English Woman Harnaam Kaur's Beard Makes Her Feel Feminine

At some point or another, we all learn to accept (if not love) those physical traits we may have hated as teenagers, like big noses or not stick-straight hair (cut to that one scene from Mean Girls). But what if you had to accept being a woman with a full-blown beard? Harnaam Kaur, a 23-year-old teaching assistant from Slough, Berkshire, not only learned to love her facial hair — she says she can’t imagine life without it.

Kaur, a teaching assistant from Slough, Berkshire, has polycystic ovary syndrome — a condition that caused her to begin growing a beard at age eleven. Thick hair on her arms and chest quickly followed. Despite doing everything to hide it, from painful waxing to holding her hand over her face in the presence of others, she was still ashamed. So ashamed, in fact, that she rarely left the house, and started self-harming and suffering from suicidal thoughts in her early teens. Who could blame her? When bullies are calling you names like “beardo” and “shemale,” it seems impossible not to go to a dark place.

Then, when Kaur was sixteen, everything changed. She decided to be baptized Sikh, a religion that not only prohibits the cutting of hair but considers it a gift from God. Kaur's decision prompted her to end the vicious waxing/bleaching/shaving cycle and let everything grow out…and she loved the results. So much so that even after her parents convinced her to shave off her facial hair again at seventeen to up her chances of having a “normal life,” she missed it. Kaur said that she didn’t feel herself without her beard and body hair, and that it makes her feel more confident.

“I feel more feminine, more sexy and I think I look it too.”

Can we stop for a minute and applaud this woman?

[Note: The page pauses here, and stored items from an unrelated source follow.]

-- ==== Sys2Proof/Laws/State.lean ====
section
/-! SUPPORT. What each named update of the state leaves: one lemma for each field it does not touch, so that no proof unfolds a record
update. -/

namespace Sys2Proof.Machine

/-! setWordB. -/

@[simp] theorem State.id_setWordB (s : State) (b t blk off v : Nat) : (s.setWordB b t blk off v).id = s.id := rfl
@[simp] theorem State.mem_setWordB (s : State) (b t blk off v : Nat) : (s.setWordB b t blk off v).mem = s.mem := rfl
@[simp] theorem State.holds_setWordB (s : State) (b t blk off v : Nat) : (s.setWordB b t blk off v).holds = s.holds := rfl
@[simp] theorem State.lowSeen_setWordB (s : State) (b t blk off v : Nat) : (s.setWordB b t blk off v).lowSeen = s.lowSeen := rfl
@[simp] theorem State.latches_setWordB (s : State) (b t blk off v : Nat) : (s.setWordB b t blk off v).latches = s.latches := rfl
@[simp] theorem State.cyc_setWordB (s : State) (b t blk off v : Nat) : (s.setWordB b t blk off v).cyc = s.cyc := rfl
@[simp] theorem State.retiring_setWordB (s : State) (b t blk off v : Nat) : (s.setWordB b t blk off v).retiring = s.retiring := rfl
@[simp] theorem State.tim_setWordB (s : State) (b t blk off v : Nat) : (s.setWordB b t blk off v).tim = s.tim := rfl
@[simp] theorem State.fab_setWordB (s : State) (b t blk off v : Nat) : (s.setWordB b t blk off v).fab = s.fab := rfl
@[simp] theorem State.que_setWordB (s : State) (b t blk off v : Nat) : (s.setWordB b t blk off v).que = s.que := rfl
@[simp] theorem State.net_setWordB (s : State) (b t blk off v : Nat) : (s.setWordB b t blk off v).net = s.net := rfl
@[simp] theorem State.links_setWordB (s : State) (b t blk off v : Nat) : (s.setWordB b t blk off v).links = s.links := rfl
@[simp] theorem State.ports_setWordB (s : State) (b t blk off v : Nat) : (s.setWordB b t blk off v).ports = s.ports := rfl
@[simp] theorem State.prbs_setWordB (s : State) (b t blk off v : Nat) : (s.setWordB b t blk off v).prbs = s.prbs := rfl
@[simp] theorem State.path_setWordB (s : State) (b t blk off v : Nat) : (s.setWordB b t blk off v).path = s.path := rfl
@[simp] theorem State.sti_setWordB (s : State) (b t blk off v : Nat) : (s.setWordB b t blk off v).sti = s.sti := rfl
@[simp] theorem State.ref_setWordB (s : State) (b t blk off v : Nat) : (s.setWordB b t blk off v).ref = s.ref := rfl
@[simp] theorem State.sgm_setWordB (s : State) (b t blk off v : Nat) : (s.setWordB b t blk off v).sgm = s.sgm := rfl
@[simp] theorem State.eng_setWordB (s : State) (b t blk off v : Nat) : (s.setWordB b t blk off v).eng = s.eng := rfl
@[simp] theorem State.lcs_setWordB (s : State) (b t blk off v : Nat) : (s.setWordB b t blk off v).lcs = s.lcs := rfl
@[simp] theorem State.pos_setWordB (s : State) (b t blk off v : Nat) : (s.setWordB b t blk off v).pos = s.pos := rfl
@[simp] theorem State.cal_setWordB (s : State) (b t blk off v : Nat) : (s.setWordB b t blk off v).cal = s.cal := rfl
@[simp] theorem State.dma_setWordB (s : State) (b t blk off v : Nat) : (s.setWordB b t blk off v).dma = s.dma := rfl
@[simp] theorem State.cfg_setWordB (s : State) (b t blk off v : Nat) : (s.setWordB b t blk off v).cfg = s.cfg := rfl
@[simp] theorem State.pwr_setWordB (s : State) (b t blk off v : Nat) : (s.setWordB b t blk off v).pwr = s.pwr := rfl
@[simp] theorem State.fir_setWordB (s : State) (b t blk off v : Nat) : (s.setWordB b t blk off v).fir = s.fir := rfl
@[simp] theorem State.regions_setWordB (s : State) (b t blk off v : Nat) : (s.setWordB b t blk off v).regions = s.regions := rfl
@[simp] theorem State.clk_setWordB (s : State) (b t blk off v : Nat) : (s.setWordB b t blk off v).clk = s.clk := rfl
@[simp] theorem State.grids_setWordB (s : State) (b t blk off v : Nat) : (s.setWordB b t blk off v).grids = s.grids := rfl
@[simp] theorem State.led_setWordB (s : State) (b t blk off v : Nat) : (s.setWordB b t blk off v).led = s.led := rfl
@[simp] theorem State.freeCtr_setWordB (s : State) (b t blk off v : Nat) : (s.setWordB b t blk off v).freeCtr = s.freeCtr := rfl
@[simp] theorem State.pending_setWordB (s : State) (b t blk off v : Nat) : (s.setWordB b t blk off v).pending = s.pending := rfl

/-! setWord. -/

@[simp] theorem State.id_setWord (s : State) (t blk off v : Nat) : (s.setWord t blk off v).id = s.id := rfl
@[simp] theorem State.mem_setWord (s : State) (t blk off v : Nat) : (s.setWord t blk off v).mem = s.mem := rfl
@[simp] theorem State.holds_setWord (s : State) (t blk off v : Nat) : (s.setWord t blk off v).holds = s.holds := rfl
@[simp] theorem State.lowSeen_setWord (s : State) (t blk off v : Nat) : (s.setWord t blk off v).lowSeen = s.lowSeen := rfl
@[simp] theorem State.latches_setWord (s : State) (t blk off v : Nat) : (s.setWord t blk off v).latches = s.latches := rfl
@[simp] theorem State.cyc_setWord (s : State) (t blk off v : Nat) : (s.setWord t blk off v).cyc = s.cyc := rfl
@[simp] theorem State.bank_setWord (s : State) (t blk off v : Nat) : (s.setWord t blk off v).bank = s.bank := rfl
@[simp] theorem State.retiring_setWord (s : State) (t blk off v : Nat) : (s.setWord t blk off v).retiring = s.retiring := rfl
@[simp] theorem State.tim_setWord (s : State) (t blk off v : Nat) : (s.setWord t blk off v).tim = s.tim := rfl
@[simp] theorem State.fab_setWord (s : State) (t blk off v : Nat) : (s.setWord t blk off v).fab = s.fab := rfl
@[simp] theorem State.que_setWord (s : State) (t blk off v : Nat) : (s.setWord t blk off v).que = s.que := rfl
@[simp] theorem State.net_setWord (s : State) (t blk off v : Nat) : (s.setWord t blk off v).net = s.net := rfl
@[simp] theorem State.links_setWord (s : State) (t blk off v : Nat) : (s.setWord t blk off v).links = s.links := rfl
@[simp] theorem State.ports_setWord (s : State) (t blk off v : Nat) : (s.setWord t blk off v).ports = s.ports := rfl
@[simp] theorem State.prbs_setWord (s : State) (t blk off v : Nat) : (s.setWord t blk off v).prbs = s.prbs := rfl
@[simp] theorem State.path_setWord (s : State) (t blk off v : Nat) : (s.setWord t blk off v).path = s.path := rfl
@[simp] theorem State.sti_setWord (s : State) (t blk off v : Nat) : (s.setWord t blk off v).sti = s.sti := rfl
@[simp] theorem State.ref_setWord (s : State) (t blk off v : Nat) : (s.setWord t blk off v).ref = s.ref := rfl
@[simp] theorem State.sgm_setWord (s : State) (t blk off v : Nat) : (s.setWord t blk off v).sgm = s.sgm := rfl
@[simp] theorem State.eng_setWord (s : State) (t blk off v : Nat) : (s.setWord t blk off v).eng = s.eng := rfl
@[simp] theorem State.lcs_setWord (s : State) (t blk off v : Nat) : (s.setWord t blk off v).lcs = s.lcs := rfl
@[simp] theorem State.pos_setWord (s : State) (t blk off v : Nat) : (s.setWord t blk off v).pos = s.pos := rfl
@[simp] theorem State.cal_setWord (s : State) (t blk off v : Nat) : (s.setWord t blk off v).cal = s.cal := rfl
@[simp] theorem State.dma_setWord (s : State) (t blk off v : Nat) : (s.setWord t blk off v).dma = s.dma := rfl
@[simp] theorem State.cfg_setWord (s : State) (t blk off v : Nat) : (s.setWord t blk off v).cfg = s.cfg := rfl
@[simp] theorem State.pwr_setWord (s : State) (t blk off v : Nat) : (s.setWord t blk off v).pwr = s.pwr := rfl
@[simp] theorem State.fir_setWord (s : State) (t blk off v : Nat) : (s.setWord t blk off v).fir = s.fir := rfl
@[simp] theorem State.regions_setWord (s : State) (t blk off v : Nat) : (s.setWord t blk off v).regions = s.regions := rfl
@[simp] theorem State.clk_setWord (s : State) (t blk off v : Nat) : (s.setWord t blk off v).clk = s.clk := rfl
@[simp] theorem State.grids_setWord (s : State) (t blk off v : Nat) : (s.setWord t blk off v).grids = s.grids := rfl
@[simp] theorem State.led_setWord (s : State) (t blk off v : Nat) : (s.setWord t blk off v).led = s.led := rfl
@[simp] theorem State.freeCtr_setWord (s : State) (t blk off v : Nat) : (s.setWord t blk off v).freeCtr = s.freeCtr := rfl
@[simp] theorem State.pending_setWord (s : State) (t blk off v : Nat) : (s.setWord t blk off v).pending = s.pending := rfl

/-! wrB. -/

@[simp] theorem State.id_wrB (s : State) (b t : Nat) (f : Fld) (v : Nat) : (s.wrB b t f v).id = s.id := rfl
@[simp] theorem State.mem_wrB (s : State) (b t : Nat) (f : Fld) (v : Nat) : (s.wrB b t f v).mem = s.mem := rfl
@[simp] theorem State.holds_wrB (s : State) (b t : Nat) (f : Fld) (v : Nat) : (s.wrB b t f v).holds = s.holds := rfl
@[simp] theorem State.lowSeen_wrB (s : State) (b t : Nat) (f : Fld) (v : Nat) : (s.wrB b t f v).lowSeen = s.lowSeen := rfl
@[simp] theorem State.latches_wrB (s : State) (b t : Nat) (f : Fld) (v : Nat) : (s.wrB b t f v).latches = s.latches := rfl
@[simp] theorem State.cyc_wrB (s : State) (b t : Nat) (f : Fld) (v : Nat) : (s.wrB b t f v).cyc = s.cyc := rfl
@[simp] theorem State.bank_wrB (s : State) (b t : Nat) (f : Fld) (v : Nat) : (s.wrB b t f v).bank = s.bank := rfl
@[simp] theorem State.retiring_wrB (s : State) (b t : Nat) (f : Fld) (v : Nat) : (s.wrB b t f v).retiring = s.retiring := rfl
@[simp] theorem State.tim_wrB (s : State) (b t : Nat) (f : Fld) (v : Nat) : (s.wrB b t f v).tim = s.tim := rfl
@[simp] theorem State.fab_wrB (s : State) (b t : Nat) (f : Fld) (v : Nat) : (s.wrB b t f v).fab = s.fab := rfl
@[simp] theorem State.que_wrB (s : State) (b t : Nat) (f : Fld) (v : Nat) : (s.wrB b t f v).que = s.que := rfl
@[simp] theorem State.net_wrB (s : State) (b t : Nat) (f : Fld) (v : Nat) : (s.wrB b t f v).net = s.net := rfl
@[simp] theorem State.links_wrB (s : State) (b t : Nat) (f : Fld) (v : Nat) : (s.wrB b t f v).links = s.links := rfl
@[simp] theorem State.ports_wrB (s : State) (b t : Nat) (f : Fld) (v : Nat) : (s.wrB b t f v).ports = s.ports := rfl
@[simp] theorem State.prbs_wrB (s : State) (b t : Nat) (f : Fld) (v : Nat) : (s.wrB b t f v).prbs = s.prbs := rfl
@[simp] theorem State.path_wrB (s : State) (b t : Nat) (f : Fld) (v : Nat) : (s.wrB b t f v).path = s.path := rfl
@[simp] theorem State.sti_wrB (s : State) (b t : Nat) (f : Fld) (v : Nat) : (s.wrB b t f v).sti = s.sti := rfl
@[simp] theorem State.ref_wrB (s : State) (b t : Nat) (f : Fld) (v : Nat) : (s.wrB b t f v).ref = s.ref := rfl
@[simp] theorem State.sgm_wrB (s : State) (b t : Nat) (f : Fld) (v : Nat) : (s.wrB b t f v).sgm = s.sgm := rfl
@[simp] theorem State.eng_wrB (s : State) (b t : Nat) (f : Fld) (v : Nat) : (s.wrB b t f v).eng = s.eng := rfl
@[simp] theorem State.lcs_wrB (s : State) (b t : Nat) (f : Fld) (v : Nat) : (s.wrB b t f v).lcs = s.lcs := rfl
@[simp] theorem State.pos_wrB (s : State) (b t : Nat) (f : Fld) (v : Nat) : (s.wrB b t f v).pos = s.pos := rfl
@[simp] theorem State.cal_wrB (s : State) (b t : Nat) (f : Fld) (v : Nat) : (s.wrB b t f v).cal = s.cal := rfl
@[simp] theorem State.dma_wrB (s : State) (b t : Nat) (f : Fld) (v : Nat) : (s.wrB b t f v).dma = s.dma := rfl
@[simp] theorem State.cfg_wrB (s : State) (b t : Nat) (f : Fld) (v : Nat) : (s.wrB b t f v).cfg = s.cfg := rfl
@[simp] theorem State.pwr_wrB (s : State) (b t : Nat) (f : Fld) (v : Nat) : (s.wrB b t f v).pwr = s.pwr := rfl
@[simp] theorem State.fir_wrB (s : State) (b t : Nat) (f : Fld) (v : Nat) : (s.wrB b t f v).fir = s.fir := rfl
@[simp] theorem State.regions_wrB (s : State) (b t : Nat) (f : Fld) (v : Nat) : (s.wrB b t f v).regions = s.regions := rfl
@[simp] theorem State.clk_wrB (s : State) (b t : Nat) (f : Fld) (v : Nat) : (s.wrB b t f v).clk = s.clk := rfl
@[simp] theorem State.grids_wrB (s : State) (b t : Nat) (f : Fld) (v : Nat) : (s.wrB b t f v).grids = s.grids := rfl
@[simp] theorem State.led_wrB (s : State) (b t : Nat) (f : Fld) (v : Nat) : (s.wrB b t f v).led = s.led := rfl
@[simp] theorem State.freeCtr_wrB (s : State) (b t : Nat) (f : Fld) (v : Nat) : (s.wrB b t f v).freeCtr = s.freeCtr := rfl
@[simp] theorem State.pending_wrB (s : State) (b t : Nat) (f : Fld) (v : Nat) : (s.wrB b t f v).pending = s.pending := rfl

Perhaps her secret to self-confidence is her ability to laugh about it. Kaur mentioned that she jokes with her students about her beard, and enjoys pranking women in public restrooms. Maybe it’s her strong support system— not only have her parents accepted her decision, but her brother is also her biggest fan. Or maybe, it’s her ability to simply love herself at all costs.

All that matters to me at the moment is that I love myself. I love my beard and all my other little quirks - my tattoos, my scars, stretch marks and blemishes. I want other women to find the strength that I have. If I had any message it would be to live the way you want - it's your journey and it's your life.

I think it's safe to say that self-confidence is up there on the "list of things that make someone beautiful." If being confident means growing out your facial hair, I say do it.